This project demonstrates how to predict students' final grades using Linear regression, Ridge Regression, and Lasso Regression. The dataset contains academic and demographic data about students, and the model aims to provide insights into factors influencing academic performance.
Student performance prediction can help educators identify at-risk students and implement interventions to improve academic outcomes. This project uses linear regression to:
- Analyze relationships between features (e.g., study time, attendance) and final grades.
- Predict student grades based on input data.
The dataset used in this project is sourced from UCI Machine Learning Repository - Student Performance Dataset. It includes attributes like:
- Demographic data (age, gender, etc.)
- Academic performance (grades, study time, failures, etc.)
- Social factors (family support, extracurricular activities, etc.)
Key features used in the prediction model include:
studytime: Weekly study time.failures: Number of past class failures.absences: Number of school absences.G1,G2: Grades from the first and second terms.
The project employs three different models:
- Linear Regression
- Ridge Regression
- Lasso Regression
- Data preprocessing: Cleaning and encoding categorical variables.

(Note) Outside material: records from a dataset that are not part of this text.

-- ==== Sys2Proof/Machine/Idle.lean ====
section
/-! DEFINITION. What the module does when no command waits: its tick counts, and what was held back for want of room (R289) is
tried again, the host ring's head and the oldest class A request in a receive buffer; migrations and notices go on (log entry 129). -/

namespace Sys2Proof.Machine

open Sys2Proof

/-- The command at the ring's head is tried again, as if written just now; one that is still held back stays at the head. -/
def State.retryRing (s : State) : Host.Outcome State Fault Refusal :=
  match s.host.waiting with
  | [] => .next s
  | c :: rest =>
    match exec c { s with host := { s.host with waiting := [], cmdTail := s.host.cmdTail - 1 } } with
    | .next t => .next { t with host := { t.host with waiting := t.host.waiting ++ rest } }
    | o => o

/-- The oldest class A request in a receive buffer is tried again. -/
def State.retryHeld (s : State) : State :=
  match s.fab.heldA with
  | [] => s
  | h :: rest =>
    let m := h.msg
    match ({ s with fab := { s.fab with heldA := rest } } : State).classARequest m.part m.payload (.peer m) (some h) with
    | some t => t
    | none => s

/-- What time does by itself: migrations in step 1 go on to step 3 (Table 9.6), and silent peers are noticed again (R339). -/
def State.timePasses (s : State) : State := (s.felt.redirects.foldl State.writeThrough s).noticesAgain

/-- One step on an empty queue (log entries 4 and 129). -/
def State.idleStep (s : State) : Host.Outcome State Fault Refusal :=
  ({ s with tick := s.tick + 1 } : State).timePasses.retryHeld.retryRing

end Sys2Proof.Machine
end

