/-- R36, R52, Table 2.8: the empty slots, and FENCE and SYNC, only let the word go on. R61: in firmware mode outside a
handler TRAP saves the word's address in EPC, its code, slot and number in CAUSE, and goes on at EVEC in the handler;
nothing else of the core or the module changes. R59 to R61, Table 2.10: of the causes of a word the first of FETCH_FAULT,
ILLEGAL_WORD and then of slots 0 to 3 is raised, in a slot ILLEGAL_OPCODE before PRIVILEGE before what the operation raises, and
no slot has any effect (a firmware fault inside a handler is reported in the event log: log entry 123). R61: ERET goes to
EPC, of any alignment (log entry 140), and leaves the handler. R49, R50: DONE of an item with no pending ticket takes the
core from the item; a core whose item had pre-empted no other then runs nothing. -/
def Obligations.WordControl : Prop :=
  (∀ (c : CoreId) (f : MX) (w : Companions) (s : State),
    Completes 0 [] {} (.nop c 0 w) c w s ∧
    Completes 1 [] {} (.vnop c false 0 w) c w s ∧
    Completes 2 [] {} (.vnop c true 0 w) c w s ∧
    Completes 3 [] {} (.mnop c 0 w) c w s ∧
    (f.rd = 0 → f.rs1 = 0 → f.rs2 = 0 → f.func = 0 →
      Completes 3 [] {} (.fence c f w) c w s ∧ Completes 3 [] {} (.sync c f w) c w s)) ∧
  (∀ (c : CoreId) (f : SR) (w : Companions) (s : State), Commits s c → (s.core c).firmware = true →
    (s.core c).handler = false → f.xd = 0 → f.xs1 = 0 → f.xs2 = 0 →
    destsClash (wordSlots 0 (slotTrap f) w) = false →
    ∃ t, exec (.trap c f w) s = .next t ∧ SameBesides c s t ∧ (t.core c).epc = (s.core c).pc ∧
      (t.core c).cause = f.imm10 ++ (0 : BitVec 2) ++ (0x010F : BitVec 16) ∧ (t.core c).pc = (s.core c).evec ∧
      (t.core c).handler = true ∧
      t.core c = { s.core c with epc := (t.core c).epc, cause := (t.core c).cause, faddr := (t.core c).faddr,
                                 pc := (t.core c).pc, handler := true, cycle := (t.core c).cycle,
                                 itemCycles := (t.core c).itemCycles }) ∧
  (∀ (c : CoreId) (w : Companions) (s : State), (s.core c).active = true → (s.core c).finishing = none → (s.core c).runahead = false →
    ∀ p ∈ [((0 : Nat), Instr.nop c 0 w, slotNop0 0), (3, .mnop c 0 w, slotMnop 0)],
      let slots := wordSlots p.1 p.2.2 w
      let named := (slots.flatMap (·.dests)).filter (· ≠ .x 0)
      (fetchFault s (s.core c) = true → Raises p.2.1 c s none 0x0104 none none) ∧
      (fetchFault s (s.core c) = false → ¬ named.Nodup → Raises p.2.1 c s none 0x0102 none none) ∧
      (fetchFault s (s.core c) = false → named.Nodup → ∀ (n : Fin 4) (m : Meaning), slots[n.val]? = some m →
        (∀ b ∈ slots.take n.val, SlotMay s c b ∧ ∃ e, b.run (ctxOf s c) = .ok e) →
        let at' := some (BitVec.ofNat 2 n.val)
        (m.legal (s.core c) = false → Raises p.2.1 c s at' 0x0101 none none) ∧
        (m.legal (s.core c) = true → m.privileged = true → (s.core c).firmware = false → Raises p.2.1 c s at' 0x0103 none none) ∧
        (SlotMay s c m → ∀ code trap fa, m.run (ctxOf s c) = .error (.exc code trap fa) → Raises p.2.1 c s at' code trap fa) ∧
        (SlotMay s c m → m.run (ctxOf s c) = .error .wait → exec p.2.1 s = .next s))) ∧
  (∀ (c : CoreId) (f : SR) (w : Companions) (s : State), (s.core c).firmware = true →
    f.imm10 = 0 → f.xd = 0 → f.xs1 = 0 → f.xs2 = 0 →
    Completes 0 [] { target := some (s.core c).epc, eret := true } (.eret c f w) c w s) ∧
  (∀ (c : CoreId) (f : SR) (w : Companions) (s : State) (es : List Effect) (key : ItemKey),
    (s.core c).firmware = false → (s.core c).item = some key → (s.core c).preempted = none →
    f.imm10 = 0 → f.xd = 0 → f.xs2 = 0 → (∀ n, (s.core c).getT n = .free) →
    OthersRun 0 [] c w s es → (∀ e ∈ es, e.ticket = none) →
    ∃ t, exec (.done c f w) s = .next t ∧ (t.core c).active = false ∧ (t.core c).item = none ∧
      (∀ d, d ≠ c → t.core d = s.core d))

- Exploratory Data Analysis (EDA): Visualizing relationships between features.
- Model training: Fitting the models.
- Evaluation: Measuring performance using metrics like MAE, MSE, and R² score.

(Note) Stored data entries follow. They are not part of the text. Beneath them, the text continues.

theorem setPort_actsOnly (s : State) (n w) : ActsOnly s (s.setPort n w) := rfl

theorem portCreate_actsOnly (s : State) (v n) : ActsOnly s (s.portCreate v n) := by
  unfold State.portCreate
  lift_lets
  intro w job index dst code s'
  split
  · exact (setPort_actsOnly s n _).trans (store_memOnly s' _ _ _).acts
  · exact setPort_actsOnly s n _

theorem portCtrl_actsOnly (s : State) (v n x) : ActsOnly s (s.portCtrl v n x) := by
  unfold State.portCtrl
  split
  · rfl
  · show ActsOnly s (if x = 1 then State.portCreate (s.setPort n _) v n else s.setPort n _)
    split
    · exact (setPort_actsOnly s n _).trans (portCreate_actsOnly _ _ _)
    · exact setPort_actsOnly s n _

theorem portStore_actsOnly (s : State) (v n cs) : ActsOnly s (s.portStore v n cs) := by
  unfold State.portStore
  lift_lets
  intro w img s'
  split
  · rfl
  · split
    · exact (setPort_actsOnly s n _).trans (portCtrl_actsOnly s' _ _ _)
    · exact setPort_actsOnly s n _

theorem act_actsOnly (s : State) (c : CoreId) (a : Act) : ActsOnly s (s.act c a) := by
  cases a with
  | touch ls => exact (foldl_memOnly _ (fun s b => touchLine_memOnly s c.vat b) ls s).acts
  | cells cs => exact ((storeCells_memOnly s c.vat cs).trans (heal_memOnly _ _ _)).acts
  | bits bs => exact ((foldl_memOnly _ (fun s b => setBit_memOnly s c.vat b.1 b.2.1 b.2.2) bs s).trans (heal_memOnly _ _ _)).acts
  | atomic a b => exact ((invalLine_memOnly s c.vat (a / 64)).trans (memWrite_memOnly _ a b)).acts
  | flush a n => exact (flushRange_memOnly s c.vat a n).acts
  | inval a n => exact (invalRange_memOnly s c.vat a n).acts
  | port n v cs => exact portStore_actsOnly s v n cs
  | submit u => rfl

@[simp] theorem noteStores_nil (s : State) (c : CoreId) : s.noteStores c [] = s := rfl
theorem noteStores_bytes (s : State) (c acts) : (s.noteStores c acts).mem.bytes = s.mem.bytes := by
  unfold State.noteStores
  lift_lets
  intro as
  split <;> rfl
theorem noteStores_l2 (s : State) (c acts) : (s.noteStores c acts).mem.l2 = s.mem.l2 := by
  unfold State.noteStores
  lift_lets
  intro as
  split <;> rfl

theorem acts_actsOnly (c : CoreId) (l : List Act) (s : State) : ActsOnly s (l.foldl (fun s a => s.act c a) s) := by
  induction l generalizing s with
  | nil => rfl
  | cons a l ih => exact (act_actsOnly s c a).trans (ih _)

/-! ### Cores -/

theorem coreNum_inj {c d : CoreId} (h : coreNum c = coreNum d) : c = d := by
  unfold coreNum at h
  obtain ⟨v, k⟩ := c
  obtain ⟨v', k'⟩ := d
  have h1 := k.isLt
  have h2 := k'.isLt
  simp only at h
  have hv : v.toNat = v'.toNat := by omega
  have hk : k.toNat = k'.toNat := by omega
  rw [BitVec.eq_of_toNat_eq hv, BitVec.eq_of_toNat_eq hk]

/-- A core reads as written; every other core is as it was. -/
theorem core_setCore (s : State) (c d : CoreId) (k : Core) :
    (s.setCore c k).core d = if d = c then k else s.core d := by
  unfold State.core State.setCore
  rw [Assoc.get_set]
  by_cases h : d = c
  · rw [if_pos h, if_pos (by rw [h])]
  · rw [if_neg h, if_neg (fun e => h (coreNum_inj e))]

theorem core_actsOnly {s t : State} (h : ActsOnly s t) (c : CoreId) : t.core c = s.core c := by
  unfold ActsOnly at h; rw [h]; rfl

/-! ### Registers after all slots -/

theorem writeX_getX (k : Core) (o) (r : BitVec 5) (hr : r ≠ 0) :
    (k.writeX o).getX r = (writtenTo o r).getD (k.getX r) := by
  rcases o with _ | ⟨q, v⟩
  · rfl
  · simp only [Core.writeX, writtenTo, Core.getX_setX]
    by_cases h : r = q
    · subst h; have hr' : ¬ r = 0#5 := hr; simp [hr']
    · rw [if_neg (fun e => h e.1), if_neg (Ne.symm h)]; rfl

theorem writeW_getW (k : Core) (o) (r) : (k.writeW o).getW r = (writtenTo o r).getD (k.getW r) := by
  rcases o with _ | ⟨q, v⟩
  · rfl
  · simp only [Core.writeW, writtenTo, Core.getW_setW, eq_comm]; split <;> rfl
theorem writeP_getP (k : Core) (o) (r) : (k.writeP o).getP r = (writtenTo o r).getD (k.getP r) := by
  rcases o with _ | ⟨q, v⟩
  · rfl
  · simp only [Core.writeP, writtenTo, Core.getP_setP, eq_comm]; split <;> rfl
theorem writeE_getE (k : Core) (o) (r) : (k.writeE o).getE r = (writtenTo o r).getD (k.getE r) := by
  rcases o with _ | ⟨q, v⟩
  · rfl
  · simp only [Core.writeE, writtenTo, Core.getE_setE, eq_comm]; split <;> rfl
theorem writeStream_getS (k : Core) (o) (r) : (k.writeStream o).getS r = (writtenTo o r).getD (k.getS r) := by
  rcases o with _ | ⟨q, v⟩
  · rfl
  · simp only [Core.writeStream, writtenTo, Core.getS_setS, eq_comm]; split <;> rfl
theorem writeTicket_getT (k : Core) (o) (r) : (k.writeTicket o).getT r = (writtenTo o r).getD (k.getT r) := by
  rcases o with _ | ⟨q, v⟩
  · rfl
  · simp only [Core.writeTicket, writtenTo, Core.getT_setT, eq_comm]; split <;> rfl

theorem writeX_rest (k : Core) (o) : (k.writeX o) = { k with x := (k.writeX o).x } := by
  rcases o with _ | ⟨q, v⟩
  · rfl
  · simp only [Core.writeX, Core.setX]; split <;> rfl
theorem writeX_x0 (k : Core) (o) : (k.writeX o).x[0] = k.x[0] := by
  rcases o with _ | ⟨q, v⟩
  · rfl
  · simp only [Core.writeX, Core.setX]
    split
    · rfl
    · rename_i h
      have : q.toNat ≠ 0 := fun e => h (BitVec.eq_of_toNat_eq (by simpa using e))
      simp [this]
theorem writeW_rest (k : Core) (o) : (k.writeW o) = { k with w := (k.writeW o).w } := by rcases o with _ | ⟨q, v⟩ <;> rfl
theorem writeP_rest (k : Core) (o) : (k.writeP o) = { k with p := (k.writeP o).p } := by rcases o with _ | ⟨q, v⟩ <;> rfl
theorem writeE_rest (k : Core) (o) : (k.writeE o) = { k with e := (k.writeE o).e } := by rcases o with _ | ⟨q, v⟩ <;> rfl
theorem writeStream_rest (k : Core) (o) : (k.writeStream o) = { k with st := (k.writeStream o).st } := by
  rcases o with _ | ⟨q, v⟩ <;> rfl
theorem writeTicket_rest (k : Core) (o) : (k.writeTicket o) = { k with tickets := (k.writeTicket o).tickets } := by
  rcases o with _ | ⟨q, v⟩ <;> rfl
theorem writeCsr_rest (k : Core) (o) : (k.writeCsr o) =
    { k with fpctl := (k.writeCsr o).fpctl, fpflags := (k.writeCsr o).fpflags, topkK := (k.writeCsr o).topkK,
             epc := (k.writeCsr o).epc, evec := (k.writeCsr o).evec } := by
  rcases o with _ | ⟨i, v⟩
  · rfl
  · simp only [Core.writeCsr]
    repeat' split
    all_goals rfl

The models achieved the following results:
- Linear Regression
- R² Score: 0.73
- Mean Absolute Error (MAE): 1.62
- Mean Squared Error (MAE): 5.59
- Ridge Regression
- R² Score: 0.72
- Mean Absolute Error (MAE): 1.65
- Mean Squared Error (MAE): 5.65
- Lasso Regression
- R² Score: 0.76
- Mean Absolute Error (MAE): 1.42
- Mean Squared Error (MAE): 4.69
These results indicate the models perform well for predicting student final grades based on the given features.